** EXERCISE DETAILS **
Your output should be the line with "op := .enc, phase" plus all following lines to the end of the records, exactly as written and nothing more.

** DATA EXTRACT **
-- ==== Sys2Proof/Machine/State.lean ====
section
/-! DEFINITION. The state of the block (10_state.md R30 to R48), the reasons a step can stop, and the state
after reset. -/

namespace Sys2Proof.Machine

/-- The working buffer `BUF` as cells (address, byte): addresses strictly rising, no entry equal to what an
unlisted address reads as (`Memory.wf`, Machine/Ops.lean; log 14). -/
abbrev Memory := List Host.Cell

/-- `FSM.mode` (10_state.md R41). -/
inductive Mode where
  | idle
  | busy
  deriving DecidableEq, Repr

/-- `FSM.op`: the command in progress (10_state.md R41). -/
inductive Op where
  | pad
  | unpad
  | enc
  | dec
  | zeroize
  deriving DecidableEq, Repr

/-- `FSM.phase`: what the next core step performs (10_state.md R41). -/
inductive Phase where
  /-- `P_RUN`: the single step of `PAD`, `UNPAD` and `ZEROIZE`. -/
  | run
  /-- `P_KEXP`: the key-expansion step of `ENC` and `DEC`. -/
  | kexp
  /-- `P_BLK`: a block step of `ENC` and `DEC`. -/
  | blk
  deriving DecidableEq, Repr

/-- The hidden state machine `FSM` (10_state.md R41). `j` and `nblk` are counts, so they are natural numbers;
that they stay in R41's ranges while busy is part of the invariant (Safety.lean; log 10). -/
structure Fsm where
  mode  : Mode
  op    : Op
  phase : Phase
  j     : Nat
  nblk  : Nat
  deriving DecidableEq, Repr

/-- The completion codes of 60_exceptions.md R251, by name. -/
inductive ErrCode where
  | none
  | paddingError
  | messageTooLarge
  | invalidInput
  | illegalCmd
  /-- Reserved, never set (60_exceptions.md R259). -/
  | cryptoInitError
  deriving DecidableEq, Repr

/-- Why a step stops with a fault. The block itself never faults (60_exceptions.md R250): both constructors are
raised only in states that no run from reset reaches (log 9), and both are safe. -/
inductive Fault where
  /-- Raised by `coreStep` when a busy state machine stands at an (op, phase) pair for which no rule of the spec
  gives a core step. Safe: the model stops where the spec says nothing; no run reaches it. -/
  | noCoreStep
  /-- Raised by the core steps of `PAD`, `UNPAD`, `ENC` and `DEC` when an access would leave `BUF[0..64)`, an address
  that does not exist (20_memory.md R78: accesses are always in bounds). Safe: no run reaches it. -/
  | outOfBuffer
  deriving DecidableEq, Repr

/-- Why a step is refused. -/
inductive Refusal where
  /-- Raised only by an arm of `exec` that has no meaning yet; every arm has one, so nothing raises it. Safe. -/
  | notModelled (mnemonic : String)
  deriving DecidableEq, Repr

/-- The state of the block: 10_state.md R30, then the model's own fields. `STATUS`, `irq` and the bits `BUSY` and `ERR`
have no storage (10_state.md R37, R39, R46): they are computed in Machine/Flags.lean. `CMD` holds nothing (R43). -/
structure State where
  /-- `BUF[0..63]`, the working buffer (10_state.md R31). -/
  buf : Memory
  /-- `KEY[0..15]`, write-only for the host (10_state.md R32). -/
  key : Block
  /-- `MLEN`, the message length (10_state.md R33). -/
  mlen : Byte
  /-- `PLEN`, the padded or cipher length (10_state.md R34). -/
  plen : Byte
  /-- `CTRL`: bit 0 `STRICT`, bit 1 `IE` (10_state.md R35). -/
  ctrl : Byte
  /-- `STATUS.DONE` (10_state.md R38). -/
  done : Bool
  /-- `STATUS.WBUSY` (10_state.md R40). -/
  wbusy : Bool
  /-- `ERRCODE` (10_state.md R42). -/
  errcode : Byte
  /-- `FSM`, hidden (10_state.md R41). -/
  fsm : Fsm
  /-- `CV`, the CBC chaining value, hidden (10_state.md R44). -/
  cv : Block
  /-- `RK[0..10]`, the round keys, hidden (10_state.md R45). -/
  rk : RoundKeys
  /-- The model's own: the parameter `IV_CONST` (00_scope.md R7); no step changes it (log 5). -/
  ivConst : Block
  /-- The model's own: the events still to come, first one first (log 1). -/
  inputs : List Event
  /-- The model's own: the `rdata` port (20_memory.md R70): the byte the step just taken returned to the host, if it
  was a host read (log 4). -/
  rdata : Option Byte
  /-- The model's own: how many free values have been drawn (log 6). -/
  draws : Nat
  deriving DecidableEq, Repr

/-- 16 bytes `0x00`. -/
abbrev zeroBlock : Block := #v[0, 0, 0, 0, 0, 0, 0, 0, 0, 0, 0, 0, 0, 0, 0, 0]

/-- 11 all-zero round keys. -/
abbrev zeroKeys : RoundKeys :=
  #v[zeroBlock, zeroBlock, zeroBlock, zeroBlock, zeroBlock, zeroBlock, zeroBlock, zeroBlock, zeroBlock, zeroBlock,
    zeroBlock]

/-- The block right after reset (10_state.md R48, 70_reset_and_hazards.md R280, R281). The spec leaves `FSM.op`, `phase`, `j`,
`nblk`, `CV` and `RK` unspecified: DESIGN CHOICE, log 8 (unsafe). The last four fields are the model's own. -/
def State.reset : State where
  buf := []
  key := zeroBlock
  mlen := 0x00
  plen := 0x00
  ctrl := 0x00
  done := false
  wbusy := false
  errcode := 0x00
  fsm := { mode := .idle, op := .pad, phase := .run, j := 0, nblk := 0 }
  cv := zeroBlock
  rk := zeroKeys
  ivConst := Config.ivConst
  inputs := []
  rdata := none
  draws := 0

end Sys2Proof.Machine
end

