/-- 40_padder.md R138: the strict check accepts a subset of what the loose check accepts, with the same `MLEN`. -/
def Obligations.StrictAcceptsSubsetOfLoose : Prop :=
  (∀ (len : Nat) (b : Memory), padOK len b true = true → padOK len b false = true) ∧
  (∀ s t : State, unpadStep { s with ctrl := 0x01 } = .next t → t.errcode = 0x00 →
    ∃ u, unpadStep { s with ctrl := 0x00 } = .next u ∧ u.errcode = 0x00 ∧ u.mlen = t.mlen)

/-- 40_padder.md R136: `PAD` and then `UNPAD` recover the message length and leave the message, whatever host events come while the
commands are busy, and whatever events that write neither `BUF` nor `PLEN` nor `CMD` come between them (so for both values of
`STRICT`, which such an event may change). -/
def Obligations.PadThenUnpadRecoversLength : Prop :=
  ∀ (s : State) (es₁ es₂ es₃ rest : List Event), s.busy = false → s.mlen.toNat ≤ 63 →
    es₁.all isHostEvent = true → es₂.all keepsBuffer = true → es₃.all isHostEvent = true →
    s.inputs = .write 0x50 0x01 :: (es₁ ++ .core :: (es₂ ++ .write 0x50 0x02 :: (es₃ ++ .core :: rest))) →
    ∃ u, runSteps (es₁.length + es₂.length + es₃.length + 4) s = .next u ∧ u.inputs = rest ∧
      u.busy = false ∧ u.mlen = s.mlen ∧ u.errcode = 0x00 ∧
      ∀ x, x < s.mlen.toNat → readByte u.buf x = readByte s.buf x

/-! ### The AES-128 core -/

/-- 41_aes128_core.md R161: `gfMul` is a commutative product over exclusive-or with unit `0x01`; `0x02` multiplies by `xtime`; every nonzero
byte has the inverse `gfInv`; and the rule's examples. -/
def Obligations.FieldArithmetic : Prop :=
  (∀ a b : Byte, gfMul a b = gfMul b a) ∧ (∀ a b c : Byte, gfMul a (b ^^^ c) = gfMul a b ^^^ gfMul a c) ∧
    (∀ a : Byte, gfMul a 0x01 = a) ∧ (∀ a : Byte, gfMul a 0x02 = xtime a) ∧
    (∀ a : Byte, a ≠ 0x00 → gfMul a (gfInv a) = 0x01) ∧ gfInv 0x00 = 0x00 ∧ gfMul 0x57 0x83 = 0xC1 ∧
    xtime 0x57 = 0xAE ∧ xtime 0xAE = 0x47

/-- 41_aes128_core.md R162: the table `SBOX` is the rule's formula on the field inverse, and the rule's example. -/
def Obligations.SboxTableIsTheFormula : Prop :=
  sbox 0x53 = 0xED ∧
    ∀ a : Byte,
      sbox a = gfInv a ^^^ (gfInv a).rotateLeft 1 ^^^ (gfInv a).rotateLeft 2 ^^^ (gfInv a).rotateLeft 3 ^^^
        (gfInv a).rotateLeft 4 ^^^ 0x63

/-- 41_aes128_core.md R168: `INV_SBOX` is the inverse permutation of `SBOX`. -/
def Obligations.InvSboxInvertsSbox : Prop :=
  (∀ a : Byte, invSbox (sbox a) = a) ∧ (∀ a : Byte, sbox (invSbox a) = a) ∧ invSbox 0xED = 0x53

/-- 41_aes128_core.md R165, R169: the row shifts, and that the second undoes the first. -/
def Obligations.InvShiftRowsInverts : Prop :=
  ∀ (s : Block) (r c : Fin 4),
    cell (shiftRows s) r c = cell s r ⟨(c.val + r.val) % 4, Nat.mod_lt _ (by decide)⟩ ∧
      cell (invShiftRows s) r c = cell s r ⟨(c.val + 4 - r.val) % 4, Nat.mod_lt _ (by decide)⟩ ∧
      invShiftRows (shiftRows s) = s

/-- 41_aes128_core.md R166, R171: the column mixes, the rules' examples (in every column), and that the second undoes the first. -/
def Obligations.InvMixColumnsInverts : Prop :=
  (∀ a : Byte, gfMul 0x03 a = xtime a ^^^ a) ∧
    (let plain : Block :=
      #v[0xDB, 0x13, 0x53, 0x45, 0xDB, 0x13, 0x53, 0x45, 0xDB, 0x13, 0x53, 0x45, 0xDB, 0x13, 0x53, 0x45]
     let mixed : Block :=
      #v[0x8E, 0x4D, 0xA1, 0xBC, 0x8E, 0x4D, 0xA1, 0xBC, 0x8E, 0x4D, 0xA1, 0xBC, 0x8E, 0x4D, 0xA1, 0xBC]
     mixColumns plain = mixed ∧ invMixColumns mixed = plain) ∧
    ∀ (s : Block) (c : Fin 4),
      (let a0 := cell s 0 c
       let a1 := cell s 1 c
       let a2 := cell s 2 c
       let a3 := cell s 3 c
       cell (mixColumns s) 0 c = gfMul 0x02 a0 ^^^ gfMul 0x03 a1 ^^^ a2 ^^^ a3 ∧
         cell (mixColumns s) 1 c = a0 ^^^ gfMul 0x02 a1 ^^^ gfMul 0x03 a2 ^^^ a3 ∧
         cell (mixColumns s) 2 c = a0 ^^^ a1 ^^^ gfMul 0x02 a2 ^^^ gfMul 0x03 a3 ∧
         cell (mixColumns s) 3 c = gfMul 0x03 a0 ^^^ a1 ^^^ a2 ^^^ gfMul 0x02 a3 ∧
         cell (invMixColumns s) 0 c = gfMul 0x0E a0 ^^^ gfMul 0x0B a1 ^^^ gfMul 0x0D a2 ^^^ gfMul 0x09 a3 ∧
         cell (invMixColumns s) 1 c = gfMul 0x09 a0 ^^^ gfMul 0x0E a1 ^^^ gfMul 0x0B a2 ^^^ gfMul 0x0D a3 ∧
         cell (invMixColumns s) 2 c = gfMul 0x0D a0 ^^^ gfMul 0x09 a1 ^^^ gfMul 0x0E a2 ^^^ gfMul 0x0B a3 ∧
         cell (invMixColumns s) 3 c = gfMul 0x0B a0 ^^^ gfMul 0x0D a1 ^^^ gfMul 0x09 a2 ^^^ gfMul 0x0E a3) ∧
      invMixColumns (mixColumns s) = s

/-- 41_aes128_core.md R172 to R174: the word operations, the 44 words of the key schedule and the 11 round keys made of
them. -/
def Obligations.KeyScheduleRecurrence : Prop :=
  (∀ a b : KeyWord, rotWord a = #v[a[1], a[2], a[3], a[0]] ∧ subWord a = #v[sbox a[0], sbox a[1], sbox a[2], sbox a[3]] ∧
    ∀ k : Fin 4, (xorWord a b)[k] = a[k] ^^^ b[k]) ∧
  (List.range 10).map (fun i => rcon (i + 1)) =
    ([0x01, 0x02, 0x04, 0x08, 0x10, 0x20, 0x40, 0x80, 0x1B, 0x36] : List Byte).map (fun r => #v[r, 0x00, 0x00, 0x00]) ∧
  ∀ key : Block,
    (keyWords key).length = 44 ∧
    (∀ i : Fin 4, (keyWords key)[i.val]? =
      some #v[key[4 * i.val], key[4 * i.val + 1], key[4 * i.val + 2], key[4 * i.val + 3]]) ∧
    (∀ i, 4 ≤ i → i < 44 →
      ∃ w w4 w1 : KeyWord, (keyWords key)[i]? = some w ∧ (keyWords key)[i - 4]? = some w4 ∧
        (keyWords key)[i - 1]? = some w1 ∧
        w = xorWord w4 (if i % 4 = 0 then xorWord (subWord (rotWord w1)) (rcon (i / 4)) else w1)) ∧
    (∀ (i : Fin 11) (r c : Fin 4),
      ∃ w : KeyWord, (keyWords key)[4 * i.val + c.val]? = some w ∧ cell (keyExpansion key)[i] r c = w[r]) ∧
    (keyExpansion key)[0] = key

/-- 41_aes128_core.md R164, R167, R170, R175 to R177: the bytewise transformations, the rounds, and the states that the cipher and the
inverse cipher pass through. -/
def Obligations.CipherRounds : Prop :=
  (∀ (s k : Block) (r c : Fin 4),
    cell (subBytes s) r c = sbox (cell s r c) ∧ cell (invSubBytes s) r c = invSbox (cell s r c) ∧
      cell (addRoundKey s k) r c = cell s r c ^^^ k[r.val + 4 * c.val]) ∧
  (∀ s k : Block,
    aesRound s k = addRoundKey (mixColumns (shiftRows (subBytes s))) k ∧
      aesFinalRound s k = addRoundKey (shiftRows (subBytes s)) k ∧
      aesInvRound s k = invMixColumns (addRoundKey (invSubBytes (invShiftRows s)) k) ∧
      aesInvFinalRound s k = addRoundKey (invSubBytes (invShiftRows s)) k) ∧
  ∀ (rk : RoundKeys) (x : Block),
    (∃ f : Nat → Block, f 0 = addRoundKey x rk[0] ∧
      (∀ r : Fin 11, 1 ≤ r.val → r.val ≤ 9 → f r.val = aesRound (f (r.val - 1)) rk[r]) ∧
      aesEncrypt rk x = aesFinalRound (f 9) rk[10]) ∧
    (∃ f : Nat → Block, f 10 = addRoundKey x rk[10] ∧
      (∀ r : Fin 11, 1 ≤ r.val → r.val ≤ 9 → f r.val = aesInvRound (f (r.val + 1)) rk[r]) ∧
      aesDecrypt rk x = aesInvFinalRound (f 1) rk[0])

/-- 41_aes128_core.md R178: under every key the inverse cipher undoes the cipher and the other way round, so the cipher permutes the
blocks. -/
def Obligations.AesDecryptInvertsEncrypt : Prop :=
  ∀ key : Block,
    (∀ x, aesDecrypt (keyExpansion key) (aesEncrypt (keyExpansion key) x) = x) ∧
      (∀ x, aesEncrypt (keyExpansion key) (aesDecrypt (keyExpansion key) x) = x) ∧
      Function.Bijective (aesEncrypt (keyExpansion key))

/-- 41_aes128_core.md R176 and R177, the examples (FIPS-197 C.1), both ways. -/
def Obligations.FipsExampleVector : Prop :=
  let key : Block :=
    #v[0x00, 0x01, 0x02, 0x03, 0x04, 0x05, 0x06, 0x07, 0x08, 0x09, 0x0A, 0x0B, 0x0C, 0x0D, 0x0E, 0x0F]
  let plain : Block :=
    #v[0x00, 0x11, 0x22, 0x33, 0x44, 0x55, 0x66, 0x77, 0x88, 0x99, 0xAA, 0xBB, 0xCC, 0xDD, 0xEE, 0xFF]
  let cipher : Block :=
    #v[0x69, 0xC4, 0xE0, 0xD8, 0x6A, 0x7B, 0x04, 0x30, 0xD8, 0xCD, 0xB7, 0x80, 0x70, 0xB4, 0xC5, 0x5A]
  aesEncrypt (keyExpansion key) plain = cipher ∧ aesDecrypt (keyExpansion key) cipher = plain

/-! ### CBC, ENC and DEC -/

/-- 42_cbc_engine.md R200, R201: the CBC equations for every number of blocks, and that decryption undoes encryption. -/
def Obligations.CbcDecryptInvertsEncrypt : Prop :=
  ∀ (key iv : Block) (blocks : List Block),
    (∀ j, j < blocks.length →
      (cbcEncrypt key iv blocks)[j]? =
        some (aesEncrypt (keyExpansion key)
          (xorBlock (blocks.getD j zeroBlock)
            (if j = 0 then iv else (cbcEncrypt key iv blocks).getD (j - 1) zeroBlock)))) ∧
    (∀ j, j < blocks.length →
      (cbcDecrypt key iv blocks)[j]? =
        some (xorBlock (aesDecrypt (keyExpansion key) (blocks.getD j zeroBlock))
          (if j = 0 then iv else blocks.getD (j - 1) zeroBlock))) ∧
    (cbcEncrypt key iv blocks).length = blocks.length ∧ (cbcDecrypt key iv blocks).length = blocks.length ∧
    cbcDecrypt key iv (cbcEncrypt key iv blocks) = blocks

/-- 42_cbc_engine.md R202, R204: `ENC` and `DEC` are refused with `0x03` unless `PLEN` is 16, 32, 48 or 64; otherwise they start the
state machine with `PLEN / 16` blocks. -/
def Obligations.CipherAccept : Prop :=
  encode .enc = 0x03 ∧ encode .dec = 0x04 ∧
    ∀ s : State, s.busy = false →
      (¬(s.plen = 16 ∨ s.plen = 32 ∨ s.plen = 48 ∨ s.plen = 64) →
        exec .enc s = .next { s with done := true, errcode := 0x03 } ∧
          exec .dec s = .next { s with done := true, errcode := 0x03 }) ∧
      (s.plen = 16 ∨ s.plen = 32 ∨ s.plen = 48 ∨ s.plen = 64 →
        exec .enc s = .next { s with
          done := false
          errcode := 0x00
          fsm := { mode := .busy, op := .enc, phase := .kexp, j := 0, nblk := s.plen.toNat / 16 } } ∧
        exec .dec s = .next { s with
          done := false
          errcode := 0x00
          fsm := { mode := .busy, op := .dec, phase := .kexp, j := 0, nblk := s.plen.toNat / 16 } })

** ANSWER TO THE PROBLEM **
          fsm := { mode := .busy, op := .enc, phase := .kexp, j := 0, nblk := s.plen.toNat / 16 } } ∧
        exec .dec s = .next { s with
          done := false
          errcode := 0x00
          fsm := { mode := .busy, op := .dec, phase := .kexp, j := 0, nblk := s.plen.toNat / 16 } })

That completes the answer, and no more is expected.